◆ PROBLEM DESCRIPTION:
Your answer must be a single number: how many lines in the records below contain the word "listens".

── GIVEN ENTRIES ──

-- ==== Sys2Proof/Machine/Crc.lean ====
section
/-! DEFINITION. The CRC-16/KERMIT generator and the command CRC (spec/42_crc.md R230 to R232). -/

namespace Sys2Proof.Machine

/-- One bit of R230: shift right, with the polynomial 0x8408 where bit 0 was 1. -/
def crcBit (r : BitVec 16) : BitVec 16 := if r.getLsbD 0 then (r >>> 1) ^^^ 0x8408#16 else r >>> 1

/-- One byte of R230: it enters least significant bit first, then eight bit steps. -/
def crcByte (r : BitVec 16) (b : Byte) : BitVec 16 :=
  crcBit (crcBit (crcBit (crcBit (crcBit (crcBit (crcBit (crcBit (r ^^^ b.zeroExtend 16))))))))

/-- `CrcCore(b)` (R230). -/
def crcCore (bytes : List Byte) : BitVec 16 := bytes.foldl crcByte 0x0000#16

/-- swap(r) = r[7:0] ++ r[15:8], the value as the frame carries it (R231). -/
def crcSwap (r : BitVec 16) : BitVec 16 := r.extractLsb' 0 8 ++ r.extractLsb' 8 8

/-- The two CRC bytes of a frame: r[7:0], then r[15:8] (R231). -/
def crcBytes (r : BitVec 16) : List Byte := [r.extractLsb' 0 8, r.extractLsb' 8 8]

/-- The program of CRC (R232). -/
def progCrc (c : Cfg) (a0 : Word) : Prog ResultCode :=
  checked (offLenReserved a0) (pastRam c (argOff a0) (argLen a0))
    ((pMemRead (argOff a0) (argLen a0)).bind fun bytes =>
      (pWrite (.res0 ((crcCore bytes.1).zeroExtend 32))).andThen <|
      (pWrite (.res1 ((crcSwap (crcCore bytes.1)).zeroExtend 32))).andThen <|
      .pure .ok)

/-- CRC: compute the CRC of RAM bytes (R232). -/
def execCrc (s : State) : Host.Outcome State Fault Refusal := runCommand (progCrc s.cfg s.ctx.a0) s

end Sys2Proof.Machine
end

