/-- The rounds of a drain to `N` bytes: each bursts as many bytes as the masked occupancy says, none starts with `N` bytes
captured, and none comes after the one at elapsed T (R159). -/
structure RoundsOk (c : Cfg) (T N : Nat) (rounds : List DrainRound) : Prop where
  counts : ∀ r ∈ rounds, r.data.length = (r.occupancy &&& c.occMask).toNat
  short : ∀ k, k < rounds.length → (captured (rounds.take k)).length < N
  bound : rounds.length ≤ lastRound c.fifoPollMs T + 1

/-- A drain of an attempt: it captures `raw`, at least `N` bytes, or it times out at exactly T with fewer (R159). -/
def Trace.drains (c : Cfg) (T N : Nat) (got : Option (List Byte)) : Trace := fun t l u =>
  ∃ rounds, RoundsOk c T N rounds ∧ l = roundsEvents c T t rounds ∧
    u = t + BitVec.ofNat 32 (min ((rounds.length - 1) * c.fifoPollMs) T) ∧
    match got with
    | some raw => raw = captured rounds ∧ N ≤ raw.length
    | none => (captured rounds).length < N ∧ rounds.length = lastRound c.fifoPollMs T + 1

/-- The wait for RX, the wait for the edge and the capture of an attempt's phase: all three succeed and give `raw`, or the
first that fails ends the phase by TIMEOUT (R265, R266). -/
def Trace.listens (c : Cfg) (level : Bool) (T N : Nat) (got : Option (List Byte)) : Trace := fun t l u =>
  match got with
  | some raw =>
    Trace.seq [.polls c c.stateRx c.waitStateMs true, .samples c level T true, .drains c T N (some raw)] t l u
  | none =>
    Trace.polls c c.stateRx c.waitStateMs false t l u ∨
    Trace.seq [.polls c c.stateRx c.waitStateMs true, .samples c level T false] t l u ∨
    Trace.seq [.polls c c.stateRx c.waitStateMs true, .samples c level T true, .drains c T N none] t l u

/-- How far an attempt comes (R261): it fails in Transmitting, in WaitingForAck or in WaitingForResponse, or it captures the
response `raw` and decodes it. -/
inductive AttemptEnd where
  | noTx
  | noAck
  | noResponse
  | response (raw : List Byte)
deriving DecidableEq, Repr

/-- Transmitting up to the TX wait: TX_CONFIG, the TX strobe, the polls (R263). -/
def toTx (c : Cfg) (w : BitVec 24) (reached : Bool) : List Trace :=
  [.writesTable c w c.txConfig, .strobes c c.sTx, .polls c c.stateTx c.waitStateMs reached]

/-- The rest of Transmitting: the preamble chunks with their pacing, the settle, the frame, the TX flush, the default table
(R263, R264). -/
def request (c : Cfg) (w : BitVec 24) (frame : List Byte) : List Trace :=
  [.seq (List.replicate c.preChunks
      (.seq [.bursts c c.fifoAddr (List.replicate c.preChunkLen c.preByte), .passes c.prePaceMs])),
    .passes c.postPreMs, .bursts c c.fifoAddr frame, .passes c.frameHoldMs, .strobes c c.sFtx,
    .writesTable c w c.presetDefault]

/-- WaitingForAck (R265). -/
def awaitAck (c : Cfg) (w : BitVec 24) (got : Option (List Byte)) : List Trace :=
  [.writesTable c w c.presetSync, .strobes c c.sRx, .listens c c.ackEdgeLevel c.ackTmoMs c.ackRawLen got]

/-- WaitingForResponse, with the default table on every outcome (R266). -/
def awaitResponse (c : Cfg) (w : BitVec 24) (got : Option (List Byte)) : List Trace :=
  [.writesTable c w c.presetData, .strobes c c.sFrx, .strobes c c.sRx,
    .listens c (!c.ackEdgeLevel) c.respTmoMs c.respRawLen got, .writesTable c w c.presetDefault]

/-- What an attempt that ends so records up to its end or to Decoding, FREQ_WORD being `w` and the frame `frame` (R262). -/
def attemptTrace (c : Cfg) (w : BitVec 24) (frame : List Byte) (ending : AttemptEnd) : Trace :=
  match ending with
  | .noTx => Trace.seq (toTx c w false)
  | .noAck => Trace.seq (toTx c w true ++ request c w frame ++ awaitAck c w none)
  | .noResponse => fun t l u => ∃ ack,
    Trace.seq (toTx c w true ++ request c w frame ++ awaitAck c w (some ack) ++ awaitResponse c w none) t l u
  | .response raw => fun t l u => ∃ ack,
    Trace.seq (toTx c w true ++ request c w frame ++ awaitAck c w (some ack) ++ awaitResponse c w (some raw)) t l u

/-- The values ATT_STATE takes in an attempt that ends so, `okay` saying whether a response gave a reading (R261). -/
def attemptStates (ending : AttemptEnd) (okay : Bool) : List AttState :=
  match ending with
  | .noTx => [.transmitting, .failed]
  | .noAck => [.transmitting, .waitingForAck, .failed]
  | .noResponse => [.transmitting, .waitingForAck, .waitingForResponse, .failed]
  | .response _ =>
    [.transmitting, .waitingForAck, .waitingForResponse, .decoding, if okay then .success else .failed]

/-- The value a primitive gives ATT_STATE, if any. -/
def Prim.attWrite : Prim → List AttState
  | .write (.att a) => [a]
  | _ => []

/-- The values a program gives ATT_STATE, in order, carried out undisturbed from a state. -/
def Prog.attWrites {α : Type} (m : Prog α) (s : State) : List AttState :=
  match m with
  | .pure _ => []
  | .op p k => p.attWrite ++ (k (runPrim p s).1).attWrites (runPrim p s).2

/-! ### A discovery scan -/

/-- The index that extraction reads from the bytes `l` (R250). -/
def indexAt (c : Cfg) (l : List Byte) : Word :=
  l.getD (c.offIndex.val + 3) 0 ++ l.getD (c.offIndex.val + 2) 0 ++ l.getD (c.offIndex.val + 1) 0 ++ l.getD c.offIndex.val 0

───

◆ FINISHED TASK:
3